1. Verwendete Begriffe:

Die Firma Buck GmbH wird nachstehend als „Verkäufer“, der Kunde des Verkäufers wird nachstehend als „Käufer“ und der Hersteller der verkauften Ware als „Hersteller“ bezeichnet.

2. Geltung der Bedingungen:

Die „Verkaufsbedingungen“ des Verkäufers gelten in den Fällen, in denen der Verkäufer nicht als Handelsvertreter Kauf- oder Werkverträge vermittelt, sondern in jenen Fällen, in denen der Verkäufer als Händler im eigenen Namen handelt. Zwischen Verkäufer und Käufer besteht Einigkeit, dass, soweit nachstehend oder vertraglich nichts Abweichendes vereinbart wird, die Allgemeinen Geschäftsbedingungen des Herstellers zwischen dem Verkäufer und dem Käufer gelten.

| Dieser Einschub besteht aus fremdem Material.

-- ==== Sys2Proof/Machine/Inspect.lean ====
section
/-! DEFINITION. The Inspection Engine (03): the walk table, groups and retry groups, verdicts, the end and the abandonment
of a walk, the decisions after MASK and INSPECT (R19, R20), and the meanings of the heads' events. -/

namespace Sys2Proof.Machine

/-! ## Verdicts (R54) -/

/-- The verdict that a reading gives at a point. -/
def readingVerdict (p : Point) (reading : Nat) : PointVerdict :=
  match p.kind with
  | .cap | .tape | .boot | .plug =>
    if reading < p.low then .absent else if p.high < reading then .misplaced else .present
  | .keepout => if p.high < reading then .contaminated else .clean
  | .cover => if reading < p.low then .void else .covered

/-- PRESENT, CLEAN and COVERED pass. -/
def PointVerdict.passes : PointVerdict → Bool
  | .present | .clean | .covered => true
  | .absent | .misplaced | .contaminated | .void | .noResult | .notChecked => false

/-! ## Building a walk (R47, R48) -/

/-- The entries of one list, walk numbers from `first` on. -/
def pointEntries (l : PointList) (first : Nat) (ps : List Point) : List WalkPoint :=
  ps.mapIdx fun n p =>
    { list := l, place := n, point := p, channel := Fin.ofNat 4 (first + n), attempt := 1, state := .waiting
      verdict := none }

/-- The points of an optional section. -/
def sectionPoints : Option PointSection → List Point
  | some v => v.points
  | none => []

/-- The walk points of a head for a recipe, with the mode of the walk (R47). -/
def walkOf (h : HeadId) (p : Recipe) : WalkMode × List WalkPoint :=
  match h with
  | .mask =>
    match p.mask with
    | some v => (v.mode, pointEntries .mask 0 v.points)
    | none => (.full, [])
  | .inspect =>
    let keep := sectionPoints p.keepout
    let points := pointEntries .keepout 0 keep ++ pointEntries .coverage keep.length (p.coverage.getD [])
    match p.keepout with
    | some v => (v.mode, points)
    | none => (.full, points)

/-- The points of the n-th group of R47. -/
def groupPoints (count n : Nat) : List Nat := (List.range count).filter fun k => decide (k / 4 = n)

/-! ## Heads -/

/-- A head changed. -/
def State.modHead (s : State) (h : HeadId) (f : Head → Head) : State := s.setHead h (f (s.head h))

/-- The walk table of a head changed. -/
def Head.modWalk (v : Head) (f : WalkTable → WalkTable) : Head := { v with walk := v.walk.map f }

/-- A walk point changed. -/
def WalkTable.modPoint (w : WalkTable) (k : Nat) (f : WalkPoint → WalkPoint) : WalkTable :=
  { w with points := w.points.modify k f }

/-- Slots, pending triggers and timers emptied and the walk table emptied (R51, R57). -/
def Head.emptied (v : Head) : Head :=
  { v with
    slots := Vector.replicate 4 none, pending := Vector.replicate 4 none, resultTimers := Vector.replicate 4 none
    groupTimer := none, posTimer := none, walk := none }

/-- WALKING or EVALUATING. -/
def HeadState.walks : HeadState → Bool
  | .walking | .evaluating => true
  | .idle | .faulted => false

/-- A walk in progress abandoned (R57). -/
def State.abandonWalk (s : State) (h : HeadId) : State :=
  if (s.head h).state.walks then s.modHead h fun v => { v.emptied with state := .idle } else s

/-- The walk of a record abandoned, at the head that walks it (R57). -/
def State.abandonWalkOf (s : State) (h : HeadId) (i : RecIx) : State :=
  match (s.head h).walk with
  | some w => if w.ix = i then s.abandonWalk h else s
  | none => s

/-- Every walk of a record abandoned, as it becomes DONE or FREE or fails its tag check (R57). -/
def State.dropWalks (s : State) (i : RecIx) : State := (s.abandonWalkOf .mask i).abandonWalkOf .inspect i

/-! ## The decisions after MASK and INSPECT (R19, R20) -/

/-- A diversion: the plan emptied, the record unbound, the record placed in the Bench Queue. -/
def State.divert (s : State) (i : RecIx) (stage : Stage) : State :=
  ((s.modRec i fun r => { r with plan := [] }).unbind i .unbound).enterQueue i stage

/-- The decision after MASK (R19): a record with a hold part is diverted. -/
def State.decideMask (s : State) (i : RecIx) : State :=
  match s.live? i with
  | some r => if r.hold.isSome then s.divert i .mask else s
  | none => s

/-- The decision after INSPECT (R20): a record whose hold lists KEEPOUT is diverted. -/
def State.decideInspect (s : State) (i : RecIx) : State :=
  match s.live? i with
  | some r =>
    match r.hold with
    | some h => if h.listsKeepout then s.divert i .inspect else s
    | none => s
  | none => s

/-! ## The end of a walk (R58 to R60) -/

/-- The verdict list of one list of a walk; a point not judged is NOT_CHECKED (R54). -/
def verdictsOf (l : PointList) (w : WalkTable) : List PointVerdict :=
  (w.points.filter fun e => decide (e.list = l)).map fun e => e.verdict.getD .notChecked

/-- Some verdict of a list of verdicts. -/
def anyVerdict (v : PointVerdict) (vs : List PointVerdict) : Bool := vs.any fun x => decide (x = v)

/-- The mask verdict of a walk (R58 step 1). -/
def maskVerdictOf (vs : List PointVerdict) : MaskVerdict :=
  if vs.all fun v => decide (v = .present) then .ok else .fail

/-- The reasons of a mask walk (R58 step 2). -/
def State.raiseMask (s : State) (i : RecIx) (vs : List PointVerdict) : State :=
  ((s.raiseIf (anyVerdict .absent vs) i .maskAbsent).raiseIf (anyVerdict .misplaced vs) i .maskMisplaced).raiseIf
    (anyVerdict .noResult vs) i .maskNoResult

/-- The reasons of an INSPECT walk (R59 step 1). -/
def State.raiseInspect (s : State) (i : RecIx) (ks cs : List PointVerdict) : State :=
  ((s.raiseIf (anyVerdict .contaminated ks) i .keepout).raiseIf (anyVerdict .void cs) i .void).raiseIf
    (anyVerdict .noResult ks || anyVerdict .noResult cs) i .inspectNoResult

/-- STATION_RESULT of a walk (R60). -/
def State.stationResult (s : State) (h : HeadId) (w : WalkTable) : StationResult :=
  match h with
  | .mask =>
    { station := h, ix := w.ix, pass := w.pass, mode := w.mode, maskVerdict := some (maskVerdictOf (verdictsOf .mask w))
      first := verdictsOf .mask w, second := [], retries := w.retries, spurious := w.spurious
      elapsed := s.since w.started }
  | .inspect =>
    { station := h, ix := w.ix, pass := w.pass, mode := w.mode, maskVerdict := none, first := verdictsOf .keepout w
      second := verdictsOf .coverage w, retries := w.retries, spurious := w.spurious, elapsed := s.since w.started }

3. Angebot und Vertragsschluss:

Die Angebote des Verkäufers sind freibleibend und unverbindlich. Annahmeerklärungen und sämtliche Bestellungen bedürfen zur Rechtswirksamkeit der schriftlichen Bestätigung des Verkäufers. Das Gleiche gilt für Ergänzungen, Abänderungen oder Nebenabreden. Die Mitteilung durch Telefax genügt der Schriftform.

4. Preise:

Die Preise verstehen sich, falls nicht anders vereinbart, ab Lager ausschließlich Verpackung, die gesondert berechnet wird.
Wird die Verpackung innerhalb von 8 Tagen nach Empfang der Ware ohne wesentliche Beschädigung an den Verkäufer zurückgesandt, erhält der Käufer hierfür eine Gutschrift in Höhe des für die Verpackung in Rechnung gestellten Betrages abzüglich einer angemessenen Wertminderung.

5. Zahlung:

Soweit nichts anderes vereinbart, sind Rechnungen des Verkäufers innerhalb von 10 Tagen mit 2% Skonto oder 30 Tagen netto zahlbar. Für Maschinen gelten die im Angebot angegebenen Bedingungen. Eine Zahlung gilt erst dann als erfolgt, wenn der Verkäufer über den Betrag verfügen kann. Im Falle von Schecks gilt die Zahlung erst als erfolgt, wenn der Scheck eingelöst wird. Gerät der Käufer in Verzug, so ist der Verkäufer berechtigt, von dem betreffenden Zeitpunkt ab Zinsen in Höhe des von den Geschäftsbanken berechneten Zinssatzes für offene Kontokorrentkredite zuzüglich der gesetzlichen Umsatzsteuer zu berechnen.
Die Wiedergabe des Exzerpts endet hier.